Please give back only the lines below from the one containing "rw [State.mapped_present hp, live_congr" to the one containing "to R121). -/", each repeated word for word, both ends included.

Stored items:
---+---

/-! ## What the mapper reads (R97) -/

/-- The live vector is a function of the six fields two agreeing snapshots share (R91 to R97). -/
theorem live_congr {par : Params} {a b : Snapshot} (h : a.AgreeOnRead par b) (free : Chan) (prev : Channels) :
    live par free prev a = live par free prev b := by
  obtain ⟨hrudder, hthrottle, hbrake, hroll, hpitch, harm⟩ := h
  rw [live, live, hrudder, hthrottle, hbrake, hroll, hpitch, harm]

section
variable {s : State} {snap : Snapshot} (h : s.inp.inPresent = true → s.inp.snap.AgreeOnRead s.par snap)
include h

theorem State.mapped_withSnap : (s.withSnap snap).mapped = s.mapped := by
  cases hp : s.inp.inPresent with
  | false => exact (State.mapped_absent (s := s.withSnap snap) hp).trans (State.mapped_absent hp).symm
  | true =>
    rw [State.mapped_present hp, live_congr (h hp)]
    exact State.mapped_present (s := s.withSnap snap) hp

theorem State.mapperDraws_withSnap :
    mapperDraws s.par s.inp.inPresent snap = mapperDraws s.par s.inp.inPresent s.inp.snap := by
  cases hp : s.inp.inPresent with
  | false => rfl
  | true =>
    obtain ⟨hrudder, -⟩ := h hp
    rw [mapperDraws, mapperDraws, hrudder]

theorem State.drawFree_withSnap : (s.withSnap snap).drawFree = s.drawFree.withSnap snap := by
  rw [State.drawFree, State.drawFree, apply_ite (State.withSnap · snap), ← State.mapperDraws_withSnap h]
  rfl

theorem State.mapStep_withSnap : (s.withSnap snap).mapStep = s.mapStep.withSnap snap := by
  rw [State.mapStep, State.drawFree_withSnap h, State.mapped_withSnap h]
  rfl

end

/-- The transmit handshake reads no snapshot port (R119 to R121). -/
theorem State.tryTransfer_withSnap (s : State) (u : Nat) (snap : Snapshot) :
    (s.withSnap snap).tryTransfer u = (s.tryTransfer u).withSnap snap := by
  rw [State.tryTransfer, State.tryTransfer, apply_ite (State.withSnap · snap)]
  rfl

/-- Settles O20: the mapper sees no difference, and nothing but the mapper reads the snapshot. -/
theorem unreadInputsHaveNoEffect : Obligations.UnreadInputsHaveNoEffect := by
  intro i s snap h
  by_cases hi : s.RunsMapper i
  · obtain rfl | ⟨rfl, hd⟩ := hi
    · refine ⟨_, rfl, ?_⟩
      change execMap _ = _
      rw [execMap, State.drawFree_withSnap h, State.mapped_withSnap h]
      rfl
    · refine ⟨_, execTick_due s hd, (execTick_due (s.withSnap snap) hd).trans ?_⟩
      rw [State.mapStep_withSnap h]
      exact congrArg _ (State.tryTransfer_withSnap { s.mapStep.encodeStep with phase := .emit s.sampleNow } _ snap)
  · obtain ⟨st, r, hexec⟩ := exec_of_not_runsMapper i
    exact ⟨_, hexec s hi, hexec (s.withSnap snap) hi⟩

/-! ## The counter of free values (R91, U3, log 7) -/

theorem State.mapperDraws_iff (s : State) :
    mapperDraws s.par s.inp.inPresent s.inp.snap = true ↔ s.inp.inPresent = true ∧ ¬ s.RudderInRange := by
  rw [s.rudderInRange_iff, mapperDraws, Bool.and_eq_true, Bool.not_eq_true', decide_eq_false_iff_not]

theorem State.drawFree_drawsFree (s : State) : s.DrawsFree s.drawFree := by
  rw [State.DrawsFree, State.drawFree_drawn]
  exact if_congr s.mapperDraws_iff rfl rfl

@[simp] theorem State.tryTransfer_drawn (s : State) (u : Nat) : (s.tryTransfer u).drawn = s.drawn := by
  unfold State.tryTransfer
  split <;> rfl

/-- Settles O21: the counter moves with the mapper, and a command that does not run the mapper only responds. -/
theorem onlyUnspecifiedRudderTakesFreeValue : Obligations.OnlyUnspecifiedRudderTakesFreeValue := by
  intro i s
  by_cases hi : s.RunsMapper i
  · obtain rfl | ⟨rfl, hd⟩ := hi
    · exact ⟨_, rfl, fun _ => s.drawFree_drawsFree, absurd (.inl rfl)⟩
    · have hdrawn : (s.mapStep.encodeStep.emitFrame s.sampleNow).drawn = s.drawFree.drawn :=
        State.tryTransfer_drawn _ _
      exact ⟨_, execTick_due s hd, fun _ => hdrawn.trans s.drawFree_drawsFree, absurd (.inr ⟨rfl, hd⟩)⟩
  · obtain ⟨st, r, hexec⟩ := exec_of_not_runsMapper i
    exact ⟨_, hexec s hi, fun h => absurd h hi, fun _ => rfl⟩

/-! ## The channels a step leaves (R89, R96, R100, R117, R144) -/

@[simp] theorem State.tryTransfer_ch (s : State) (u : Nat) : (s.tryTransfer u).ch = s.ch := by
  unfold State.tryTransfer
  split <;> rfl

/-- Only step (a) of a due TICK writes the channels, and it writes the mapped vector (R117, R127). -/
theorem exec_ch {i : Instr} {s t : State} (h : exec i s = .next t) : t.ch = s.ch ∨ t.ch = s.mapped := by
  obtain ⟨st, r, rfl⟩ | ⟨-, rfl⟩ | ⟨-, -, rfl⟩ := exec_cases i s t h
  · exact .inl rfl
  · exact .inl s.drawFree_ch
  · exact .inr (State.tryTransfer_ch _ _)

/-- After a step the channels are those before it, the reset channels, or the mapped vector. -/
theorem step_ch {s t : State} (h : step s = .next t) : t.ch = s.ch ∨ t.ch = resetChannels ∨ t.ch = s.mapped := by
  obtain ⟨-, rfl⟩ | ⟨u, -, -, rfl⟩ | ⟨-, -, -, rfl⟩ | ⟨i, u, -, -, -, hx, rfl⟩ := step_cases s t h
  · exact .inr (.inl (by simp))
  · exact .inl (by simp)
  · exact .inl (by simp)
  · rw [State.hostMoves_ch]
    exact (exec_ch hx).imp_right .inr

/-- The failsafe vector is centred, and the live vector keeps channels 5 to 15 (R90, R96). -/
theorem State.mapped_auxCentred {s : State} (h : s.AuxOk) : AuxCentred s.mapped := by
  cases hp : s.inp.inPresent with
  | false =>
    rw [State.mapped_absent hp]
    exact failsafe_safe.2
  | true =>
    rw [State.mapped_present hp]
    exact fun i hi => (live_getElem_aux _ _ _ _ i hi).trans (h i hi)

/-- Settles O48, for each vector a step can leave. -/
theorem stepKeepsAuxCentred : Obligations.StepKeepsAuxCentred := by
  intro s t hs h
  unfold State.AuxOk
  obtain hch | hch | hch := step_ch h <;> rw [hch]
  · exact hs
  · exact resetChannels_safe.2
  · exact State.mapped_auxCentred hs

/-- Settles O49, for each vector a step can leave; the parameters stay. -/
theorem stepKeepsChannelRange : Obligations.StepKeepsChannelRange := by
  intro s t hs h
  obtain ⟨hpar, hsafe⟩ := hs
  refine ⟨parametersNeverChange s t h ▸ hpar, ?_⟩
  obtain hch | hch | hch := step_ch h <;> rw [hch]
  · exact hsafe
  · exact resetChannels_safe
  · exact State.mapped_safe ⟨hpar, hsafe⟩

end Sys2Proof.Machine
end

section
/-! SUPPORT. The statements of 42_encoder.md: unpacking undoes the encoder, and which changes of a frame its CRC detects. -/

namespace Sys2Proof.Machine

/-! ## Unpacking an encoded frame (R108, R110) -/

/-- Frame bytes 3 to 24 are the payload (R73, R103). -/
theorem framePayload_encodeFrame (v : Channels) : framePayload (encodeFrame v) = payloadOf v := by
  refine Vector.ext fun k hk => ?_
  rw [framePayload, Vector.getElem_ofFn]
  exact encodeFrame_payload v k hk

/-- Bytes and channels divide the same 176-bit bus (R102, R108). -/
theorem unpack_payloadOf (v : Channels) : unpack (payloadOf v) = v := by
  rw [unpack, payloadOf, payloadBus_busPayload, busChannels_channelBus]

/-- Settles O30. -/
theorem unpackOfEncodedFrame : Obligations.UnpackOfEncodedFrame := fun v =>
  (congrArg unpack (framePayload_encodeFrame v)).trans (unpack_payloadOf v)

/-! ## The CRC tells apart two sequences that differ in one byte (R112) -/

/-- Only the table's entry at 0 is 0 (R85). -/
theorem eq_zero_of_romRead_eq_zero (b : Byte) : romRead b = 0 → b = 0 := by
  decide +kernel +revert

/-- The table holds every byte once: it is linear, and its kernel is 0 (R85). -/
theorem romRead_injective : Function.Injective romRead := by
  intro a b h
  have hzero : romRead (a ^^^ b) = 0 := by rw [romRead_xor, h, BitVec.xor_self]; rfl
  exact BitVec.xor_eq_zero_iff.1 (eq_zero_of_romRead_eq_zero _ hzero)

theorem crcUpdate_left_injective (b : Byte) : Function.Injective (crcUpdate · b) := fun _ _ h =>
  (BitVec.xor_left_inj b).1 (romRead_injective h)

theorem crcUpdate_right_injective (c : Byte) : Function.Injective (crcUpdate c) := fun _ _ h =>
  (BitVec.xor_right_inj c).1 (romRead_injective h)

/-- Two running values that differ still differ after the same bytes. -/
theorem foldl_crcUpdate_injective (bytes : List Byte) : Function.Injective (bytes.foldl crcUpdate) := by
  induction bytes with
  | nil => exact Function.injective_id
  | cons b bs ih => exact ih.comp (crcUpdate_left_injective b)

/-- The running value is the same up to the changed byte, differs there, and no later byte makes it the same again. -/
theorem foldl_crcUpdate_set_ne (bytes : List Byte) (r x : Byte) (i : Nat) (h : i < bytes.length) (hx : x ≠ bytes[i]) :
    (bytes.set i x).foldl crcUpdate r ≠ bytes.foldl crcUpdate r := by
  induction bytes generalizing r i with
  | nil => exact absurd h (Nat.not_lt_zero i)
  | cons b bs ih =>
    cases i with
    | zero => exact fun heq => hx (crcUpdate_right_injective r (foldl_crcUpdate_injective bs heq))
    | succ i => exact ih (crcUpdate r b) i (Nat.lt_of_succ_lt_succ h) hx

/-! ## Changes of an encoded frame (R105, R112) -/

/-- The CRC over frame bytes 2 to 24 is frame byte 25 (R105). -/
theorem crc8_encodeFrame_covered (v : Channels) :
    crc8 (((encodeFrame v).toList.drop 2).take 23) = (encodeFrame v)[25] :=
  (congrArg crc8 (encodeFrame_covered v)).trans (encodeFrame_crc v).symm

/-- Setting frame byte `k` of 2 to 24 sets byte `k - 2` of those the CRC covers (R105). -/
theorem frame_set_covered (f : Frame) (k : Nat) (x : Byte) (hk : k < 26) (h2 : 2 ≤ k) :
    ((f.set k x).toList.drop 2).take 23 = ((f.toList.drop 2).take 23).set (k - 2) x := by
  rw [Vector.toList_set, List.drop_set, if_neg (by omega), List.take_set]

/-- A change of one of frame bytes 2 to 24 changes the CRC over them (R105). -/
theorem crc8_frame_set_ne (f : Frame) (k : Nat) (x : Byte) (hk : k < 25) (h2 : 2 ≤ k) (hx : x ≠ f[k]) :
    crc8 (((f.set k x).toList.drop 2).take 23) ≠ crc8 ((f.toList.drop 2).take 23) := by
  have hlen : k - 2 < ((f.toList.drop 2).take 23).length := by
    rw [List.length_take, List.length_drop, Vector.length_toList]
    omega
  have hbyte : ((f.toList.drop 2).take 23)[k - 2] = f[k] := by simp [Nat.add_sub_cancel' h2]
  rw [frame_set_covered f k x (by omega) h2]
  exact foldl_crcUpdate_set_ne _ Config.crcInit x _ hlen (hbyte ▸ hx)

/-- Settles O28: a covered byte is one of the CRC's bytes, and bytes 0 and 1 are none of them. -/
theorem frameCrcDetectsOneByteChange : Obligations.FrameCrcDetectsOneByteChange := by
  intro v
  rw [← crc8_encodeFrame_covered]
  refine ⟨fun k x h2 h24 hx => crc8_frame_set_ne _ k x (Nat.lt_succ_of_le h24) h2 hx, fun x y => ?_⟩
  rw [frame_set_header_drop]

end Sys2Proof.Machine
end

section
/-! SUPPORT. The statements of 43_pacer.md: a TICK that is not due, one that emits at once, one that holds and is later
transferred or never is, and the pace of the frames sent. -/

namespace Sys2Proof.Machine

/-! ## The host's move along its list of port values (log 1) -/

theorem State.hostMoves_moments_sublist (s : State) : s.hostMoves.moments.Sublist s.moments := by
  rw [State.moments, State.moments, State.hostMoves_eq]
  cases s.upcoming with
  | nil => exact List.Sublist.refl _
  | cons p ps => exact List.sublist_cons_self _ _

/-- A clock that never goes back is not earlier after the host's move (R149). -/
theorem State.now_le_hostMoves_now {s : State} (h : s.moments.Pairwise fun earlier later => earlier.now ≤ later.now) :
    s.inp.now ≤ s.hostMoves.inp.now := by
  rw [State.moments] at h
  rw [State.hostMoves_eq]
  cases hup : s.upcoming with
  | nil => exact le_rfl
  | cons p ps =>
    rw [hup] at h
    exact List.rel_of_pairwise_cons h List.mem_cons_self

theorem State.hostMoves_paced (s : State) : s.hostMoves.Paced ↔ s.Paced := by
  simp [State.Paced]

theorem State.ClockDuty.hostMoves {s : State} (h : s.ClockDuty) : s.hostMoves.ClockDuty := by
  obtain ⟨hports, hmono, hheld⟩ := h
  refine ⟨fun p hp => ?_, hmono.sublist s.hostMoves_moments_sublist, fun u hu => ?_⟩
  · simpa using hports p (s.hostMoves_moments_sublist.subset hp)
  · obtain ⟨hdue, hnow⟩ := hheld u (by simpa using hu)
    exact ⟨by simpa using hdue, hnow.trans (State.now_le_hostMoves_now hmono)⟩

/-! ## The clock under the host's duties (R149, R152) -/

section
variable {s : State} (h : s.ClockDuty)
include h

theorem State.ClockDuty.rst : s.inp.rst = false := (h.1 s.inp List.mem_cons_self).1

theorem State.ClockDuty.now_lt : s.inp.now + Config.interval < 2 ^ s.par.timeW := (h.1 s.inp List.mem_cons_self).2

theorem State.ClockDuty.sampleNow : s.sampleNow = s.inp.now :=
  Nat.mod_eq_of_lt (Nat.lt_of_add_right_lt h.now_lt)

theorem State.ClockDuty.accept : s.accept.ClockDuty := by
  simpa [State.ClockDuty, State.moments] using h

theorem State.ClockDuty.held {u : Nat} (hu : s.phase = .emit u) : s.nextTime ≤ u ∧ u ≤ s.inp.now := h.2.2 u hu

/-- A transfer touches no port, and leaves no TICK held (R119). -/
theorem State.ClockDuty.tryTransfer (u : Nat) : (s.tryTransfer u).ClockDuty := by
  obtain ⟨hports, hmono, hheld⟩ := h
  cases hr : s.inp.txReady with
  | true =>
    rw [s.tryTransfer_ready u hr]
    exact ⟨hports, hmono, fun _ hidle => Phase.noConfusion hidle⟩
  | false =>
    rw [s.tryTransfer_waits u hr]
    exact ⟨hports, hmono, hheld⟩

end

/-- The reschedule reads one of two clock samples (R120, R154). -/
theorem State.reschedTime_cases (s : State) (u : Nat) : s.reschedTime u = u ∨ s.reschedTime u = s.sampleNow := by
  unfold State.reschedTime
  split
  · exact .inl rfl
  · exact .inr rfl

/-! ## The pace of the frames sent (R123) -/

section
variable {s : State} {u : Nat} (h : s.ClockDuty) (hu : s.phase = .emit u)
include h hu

---+---

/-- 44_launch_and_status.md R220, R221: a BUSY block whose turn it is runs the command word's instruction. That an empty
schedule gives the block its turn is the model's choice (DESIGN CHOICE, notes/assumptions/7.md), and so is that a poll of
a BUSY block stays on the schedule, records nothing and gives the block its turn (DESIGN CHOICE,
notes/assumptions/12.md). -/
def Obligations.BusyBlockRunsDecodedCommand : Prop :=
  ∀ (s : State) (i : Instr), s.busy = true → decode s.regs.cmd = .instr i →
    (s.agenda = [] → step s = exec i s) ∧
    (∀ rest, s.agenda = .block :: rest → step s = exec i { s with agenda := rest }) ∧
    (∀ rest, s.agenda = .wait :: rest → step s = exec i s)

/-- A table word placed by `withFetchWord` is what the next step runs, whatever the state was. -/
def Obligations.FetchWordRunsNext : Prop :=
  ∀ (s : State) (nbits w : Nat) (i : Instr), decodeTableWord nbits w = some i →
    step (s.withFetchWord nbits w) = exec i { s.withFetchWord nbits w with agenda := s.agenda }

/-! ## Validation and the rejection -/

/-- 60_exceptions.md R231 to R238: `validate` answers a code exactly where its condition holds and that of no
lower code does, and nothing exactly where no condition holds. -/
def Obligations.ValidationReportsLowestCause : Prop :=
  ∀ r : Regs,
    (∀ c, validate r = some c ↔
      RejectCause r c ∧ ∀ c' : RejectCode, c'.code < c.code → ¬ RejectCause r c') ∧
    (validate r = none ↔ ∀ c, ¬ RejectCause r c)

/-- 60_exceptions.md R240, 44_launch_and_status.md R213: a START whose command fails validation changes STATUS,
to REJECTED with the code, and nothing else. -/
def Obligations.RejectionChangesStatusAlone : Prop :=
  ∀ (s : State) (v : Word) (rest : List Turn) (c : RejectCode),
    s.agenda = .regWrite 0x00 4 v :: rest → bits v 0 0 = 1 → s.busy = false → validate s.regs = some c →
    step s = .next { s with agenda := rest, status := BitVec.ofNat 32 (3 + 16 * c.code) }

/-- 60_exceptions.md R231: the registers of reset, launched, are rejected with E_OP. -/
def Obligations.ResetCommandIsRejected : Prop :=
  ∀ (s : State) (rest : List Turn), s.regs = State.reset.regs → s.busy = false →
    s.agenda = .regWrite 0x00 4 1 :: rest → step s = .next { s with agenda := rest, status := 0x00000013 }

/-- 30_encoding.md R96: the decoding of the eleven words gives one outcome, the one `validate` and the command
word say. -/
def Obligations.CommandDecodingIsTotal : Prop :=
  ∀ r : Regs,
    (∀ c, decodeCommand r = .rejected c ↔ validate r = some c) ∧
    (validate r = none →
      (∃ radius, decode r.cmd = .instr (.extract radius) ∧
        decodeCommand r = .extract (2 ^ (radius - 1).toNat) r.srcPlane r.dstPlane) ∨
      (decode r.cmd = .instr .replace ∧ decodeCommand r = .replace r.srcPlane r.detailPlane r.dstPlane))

---+---

Result of this exercise:
    rw [State.mapped_present hp, live_congr (h hp)]
    exact State.mapped_present (s := s.withSnap snap) hp

theorem State.mapperDraws_withSnap :
    mapperDraws s.par s.inp.inPresent snap = mapperDraws s.par s.inp.inPresent s.inp.snap := by
  cases hp : s.inp.inPresent with
  | false => rfl
  | true =>
    obtain ⟨hrudder, -⟩ := h hp
    rw [mapperDraws, mapperDraws, hrudder]

theorem State.drawFree_withSnap : (s.withSnap snap).drawFree = s.drawFree.withSnap snap := by
  rw [State.drawFree, State.drawFree, apply_ite (State.withSnap · snap), ← State.mapperDraws_withSnap h]
  rfl

theorem State.mapStep_withSnap : (s.withSnap snap).mapStep = s.mapStep.withSnap snap := by
  rw [State.mapStep, State.drawFree_withSnap h, State.mapped_withSnap h]
  rfl

end

/-- The transmit handshake reads no snapshot port (R119 to R121). -/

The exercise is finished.